Set down, exactly as written, every line from the top of the records below to the line containing "obtain ⟨y, m, d, hdate, rfl, rfl⟩", both ends included, and no others.
-- Available records follows --
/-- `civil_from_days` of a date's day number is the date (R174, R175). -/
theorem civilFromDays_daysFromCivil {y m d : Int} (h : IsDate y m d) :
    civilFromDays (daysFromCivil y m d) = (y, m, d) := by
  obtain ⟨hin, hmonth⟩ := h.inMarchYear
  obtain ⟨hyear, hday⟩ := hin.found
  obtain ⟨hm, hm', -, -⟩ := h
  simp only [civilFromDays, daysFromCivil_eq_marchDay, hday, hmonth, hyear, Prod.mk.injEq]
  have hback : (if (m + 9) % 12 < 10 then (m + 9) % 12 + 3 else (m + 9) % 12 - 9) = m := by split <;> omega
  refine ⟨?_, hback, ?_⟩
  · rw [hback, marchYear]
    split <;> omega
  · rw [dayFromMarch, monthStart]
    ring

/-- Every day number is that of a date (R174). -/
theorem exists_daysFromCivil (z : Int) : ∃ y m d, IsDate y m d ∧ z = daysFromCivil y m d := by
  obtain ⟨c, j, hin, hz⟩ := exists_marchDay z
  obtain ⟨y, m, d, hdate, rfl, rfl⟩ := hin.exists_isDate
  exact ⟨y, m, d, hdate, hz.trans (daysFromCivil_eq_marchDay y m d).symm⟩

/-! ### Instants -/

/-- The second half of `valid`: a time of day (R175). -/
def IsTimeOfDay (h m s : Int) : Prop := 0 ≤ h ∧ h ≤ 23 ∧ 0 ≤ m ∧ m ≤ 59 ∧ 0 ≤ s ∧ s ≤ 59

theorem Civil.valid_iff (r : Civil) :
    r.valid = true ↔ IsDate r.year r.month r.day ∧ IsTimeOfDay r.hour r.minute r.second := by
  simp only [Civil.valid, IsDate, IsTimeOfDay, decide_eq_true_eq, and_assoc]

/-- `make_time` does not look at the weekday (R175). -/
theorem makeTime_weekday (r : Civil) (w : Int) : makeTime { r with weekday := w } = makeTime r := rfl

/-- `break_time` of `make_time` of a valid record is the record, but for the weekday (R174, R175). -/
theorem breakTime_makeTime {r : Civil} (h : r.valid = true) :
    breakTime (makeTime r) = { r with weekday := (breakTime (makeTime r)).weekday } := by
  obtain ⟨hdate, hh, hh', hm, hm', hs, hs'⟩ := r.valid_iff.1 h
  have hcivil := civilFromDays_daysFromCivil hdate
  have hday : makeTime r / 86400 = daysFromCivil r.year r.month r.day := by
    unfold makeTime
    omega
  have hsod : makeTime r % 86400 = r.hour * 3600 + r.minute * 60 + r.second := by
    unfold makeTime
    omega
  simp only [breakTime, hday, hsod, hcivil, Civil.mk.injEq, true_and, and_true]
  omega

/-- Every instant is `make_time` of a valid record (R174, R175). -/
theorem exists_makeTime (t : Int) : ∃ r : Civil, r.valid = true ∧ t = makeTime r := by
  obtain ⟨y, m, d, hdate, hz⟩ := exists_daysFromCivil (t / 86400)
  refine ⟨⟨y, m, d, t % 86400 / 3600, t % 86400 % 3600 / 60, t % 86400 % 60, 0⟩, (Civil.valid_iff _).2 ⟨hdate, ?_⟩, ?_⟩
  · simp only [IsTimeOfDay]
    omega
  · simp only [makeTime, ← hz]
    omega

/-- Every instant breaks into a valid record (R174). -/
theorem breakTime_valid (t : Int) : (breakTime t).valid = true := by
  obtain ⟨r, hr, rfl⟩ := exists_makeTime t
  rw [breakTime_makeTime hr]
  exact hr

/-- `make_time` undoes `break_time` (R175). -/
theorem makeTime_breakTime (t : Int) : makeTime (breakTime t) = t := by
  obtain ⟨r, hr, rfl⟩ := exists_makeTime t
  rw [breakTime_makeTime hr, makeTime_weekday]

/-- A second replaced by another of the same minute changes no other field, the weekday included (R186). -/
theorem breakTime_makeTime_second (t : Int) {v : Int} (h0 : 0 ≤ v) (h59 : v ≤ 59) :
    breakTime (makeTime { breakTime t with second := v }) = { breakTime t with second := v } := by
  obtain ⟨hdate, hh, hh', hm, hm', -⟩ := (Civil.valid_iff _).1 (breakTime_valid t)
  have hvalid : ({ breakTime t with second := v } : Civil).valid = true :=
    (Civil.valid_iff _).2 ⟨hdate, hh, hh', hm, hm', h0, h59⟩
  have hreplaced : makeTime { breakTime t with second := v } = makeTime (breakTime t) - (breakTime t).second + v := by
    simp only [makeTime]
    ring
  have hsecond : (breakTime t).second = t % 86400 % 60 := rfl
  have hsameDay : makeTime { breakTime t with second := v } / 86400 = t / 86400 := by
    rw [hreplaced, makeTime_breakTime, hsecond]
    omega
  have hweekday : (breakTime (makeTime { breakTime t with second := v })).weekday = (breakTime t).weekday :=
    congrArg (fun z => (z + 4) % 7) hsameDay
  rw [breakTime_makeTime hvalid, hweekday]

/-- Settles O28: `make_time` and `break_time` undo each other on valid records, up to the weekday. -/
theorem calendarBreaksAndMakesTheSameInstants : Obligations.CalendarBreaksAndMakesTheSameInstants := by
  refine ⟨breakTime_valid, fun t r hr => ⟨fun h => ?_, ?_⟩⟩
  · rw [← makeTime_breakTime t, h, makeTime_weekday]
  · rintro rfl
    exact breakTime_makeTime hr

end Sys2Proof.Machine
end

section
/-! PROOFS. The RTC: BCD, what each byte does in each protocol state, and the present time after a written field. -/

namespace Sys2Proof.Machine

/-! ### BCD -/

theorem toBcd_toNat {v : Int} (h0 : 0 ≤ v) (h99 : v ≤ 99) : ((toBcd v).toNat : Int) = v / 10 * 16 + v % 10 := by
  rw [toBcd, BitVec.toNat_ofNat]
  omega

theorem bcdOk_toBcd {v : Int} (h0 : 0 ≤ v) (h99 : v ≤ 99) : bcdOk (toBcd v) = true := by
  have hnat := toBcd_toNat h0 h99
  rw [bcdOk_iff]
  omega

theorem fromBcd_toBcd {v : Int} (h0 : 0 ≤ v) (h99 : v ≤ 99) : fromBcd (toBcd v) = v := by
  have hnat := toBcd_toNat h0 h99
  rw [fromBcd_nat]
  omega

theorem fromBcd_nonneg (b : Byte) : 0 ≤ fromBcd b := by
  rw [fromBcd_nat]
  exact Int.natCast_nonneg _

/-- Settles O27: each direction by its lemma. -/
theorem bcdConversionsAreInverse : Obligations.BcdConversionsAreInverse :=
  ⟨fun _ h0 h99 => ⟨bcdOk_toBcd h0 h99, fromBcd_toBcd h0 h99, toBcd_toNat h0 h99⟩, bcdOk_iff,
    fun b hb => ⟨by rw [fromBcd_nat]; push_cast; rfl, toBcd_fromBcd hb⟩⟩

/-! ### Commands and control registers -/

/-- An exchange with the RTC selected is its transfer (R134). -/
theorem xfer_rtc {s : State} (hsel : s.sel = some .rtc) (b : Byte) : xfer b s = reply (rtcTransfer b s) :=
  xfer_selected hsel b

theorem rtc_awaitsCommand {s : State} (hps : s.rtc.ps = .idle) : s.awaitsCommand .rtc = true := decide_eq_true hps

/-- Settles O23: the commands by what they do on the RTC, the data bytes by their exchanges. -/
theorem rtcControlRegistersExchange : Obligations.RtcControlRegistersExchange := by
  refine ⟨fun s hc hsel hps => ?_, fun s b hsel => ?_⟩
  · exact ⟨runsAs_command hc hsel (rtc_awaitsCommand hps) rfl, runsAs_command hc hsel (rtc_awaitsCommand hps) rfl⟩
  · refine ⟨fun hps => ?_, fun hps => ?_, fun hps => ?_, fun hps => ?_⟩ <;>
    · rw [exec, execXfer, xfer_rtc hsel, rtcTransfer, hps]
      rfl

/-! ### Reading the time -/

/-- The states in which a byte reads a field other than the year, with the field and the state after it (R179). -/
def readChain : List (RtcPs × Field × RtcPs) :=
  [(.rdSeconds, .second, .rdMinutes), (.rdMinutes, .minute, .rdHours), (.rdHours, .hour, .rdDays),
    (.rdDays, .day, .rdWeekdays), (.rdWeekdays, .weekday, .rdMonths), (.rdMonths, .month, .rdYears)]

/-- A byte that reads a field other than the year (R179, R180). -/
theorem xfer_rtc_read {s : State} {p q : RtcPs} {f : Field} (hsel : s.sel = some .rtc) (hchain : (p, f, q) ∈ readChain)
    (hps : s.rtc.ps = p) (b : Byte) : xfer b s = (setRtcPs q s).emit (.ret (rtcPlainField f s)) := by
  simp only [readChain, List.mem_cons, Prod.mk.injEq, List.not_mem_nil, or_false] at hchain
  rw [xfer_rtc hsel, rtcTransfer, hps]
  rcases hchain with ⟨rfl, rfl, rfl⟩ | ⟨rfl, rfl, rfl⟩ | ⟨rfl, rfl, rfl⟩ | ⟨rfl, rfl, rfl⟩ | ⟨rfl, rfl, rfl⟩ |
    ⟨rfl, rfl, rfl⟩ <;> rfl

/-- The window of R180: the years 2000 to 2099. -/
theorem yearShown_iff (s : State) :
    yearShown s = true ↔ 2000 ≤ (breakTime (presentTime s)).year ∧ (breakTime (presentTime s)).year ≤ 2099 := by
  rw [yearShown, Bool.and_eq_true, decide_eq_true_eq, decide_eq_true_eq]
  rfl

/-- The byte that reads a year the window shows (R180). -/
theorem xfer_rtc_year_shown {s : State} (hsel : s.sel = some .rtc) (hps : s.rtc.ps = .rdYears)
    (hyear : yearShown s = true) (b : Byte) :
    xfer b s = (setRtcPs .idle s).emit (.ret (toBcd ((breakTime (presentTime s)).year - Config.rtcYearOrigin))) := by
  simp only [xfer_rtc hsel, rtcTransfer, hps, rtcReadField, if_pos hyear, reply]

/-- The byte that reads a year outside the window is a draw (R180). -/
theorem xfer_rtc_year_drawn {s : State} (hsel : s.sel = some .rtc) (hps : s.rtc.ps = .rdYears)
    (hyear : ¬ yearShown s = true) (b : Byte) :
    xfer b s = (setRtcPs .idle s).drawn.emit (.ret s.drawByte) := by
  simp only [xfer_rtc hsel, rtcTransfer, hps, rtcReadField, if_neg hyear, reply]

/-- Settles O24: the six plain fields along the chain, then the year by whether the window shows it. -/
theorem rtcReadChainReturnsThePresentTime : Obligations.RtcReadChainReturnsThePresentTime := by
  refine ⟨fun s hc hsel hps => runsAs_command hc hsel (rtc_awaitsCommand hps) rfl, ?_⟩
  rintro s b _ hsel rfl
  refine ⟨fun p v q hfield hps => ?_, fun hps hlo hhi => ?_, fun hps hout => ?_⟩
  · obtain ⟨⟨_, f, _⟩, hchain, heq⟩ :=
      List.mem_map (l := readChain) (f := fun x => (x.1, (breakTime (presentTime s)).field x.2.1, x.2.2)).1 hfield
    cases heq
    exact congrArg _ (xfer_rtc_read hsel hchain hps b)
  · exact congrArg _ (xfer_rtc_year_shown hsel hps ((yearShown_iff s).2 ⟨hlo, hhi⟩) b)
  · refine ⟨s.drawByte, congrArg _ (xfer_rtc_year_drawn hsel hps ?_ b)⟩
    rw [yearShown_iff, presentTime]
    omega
-- Available records concluded --
## Solution to the exercise
/-- `civil_from_days` of a date's day number is the date (R174, R175). -/
theorem civilFromDays_daysFromCivil {y m d : Int} (h : IsDate y m d) :
    civilFromDays (daysFromCivil y m d) = (y, m, d) := by
  obtain ⟨hin, hmonth⟩ := h.inMarchYear
  obtain ⟨hyear, hday⟩ := hin.found
  obtain ⟨hm, hm', -, -⟩ := h
  simp only [civilFromDays, daysFromCivil_eq_marchDay, hday, hmonth, hyear, Prod.mk.injEq]
  have hback : (if (m + 9) % 12 < 10 then (m + 9) % 12 + 3 else (m + 9) % 12 - 9) = m := by split <;> omega
  refine ⟨?_, hback, ?_⟩
  · rw [hback, marchYear]
    split <;> omega
  · rw [dayFromMarch, monthStart]
    ring

/-- Every day number is that of a date (R174). -/
theorem exists_daysFromCivil (z : Int) : ∃ y m d, IsDate y m d ∧ z = daysFromCivil y m d := by
  obtain ⟨c, j, hin, hz⟩ := exists_marchDay z
  obtain ⟨y, m, d, hdate, rfl, rfl⟩ := hin.exists_isDate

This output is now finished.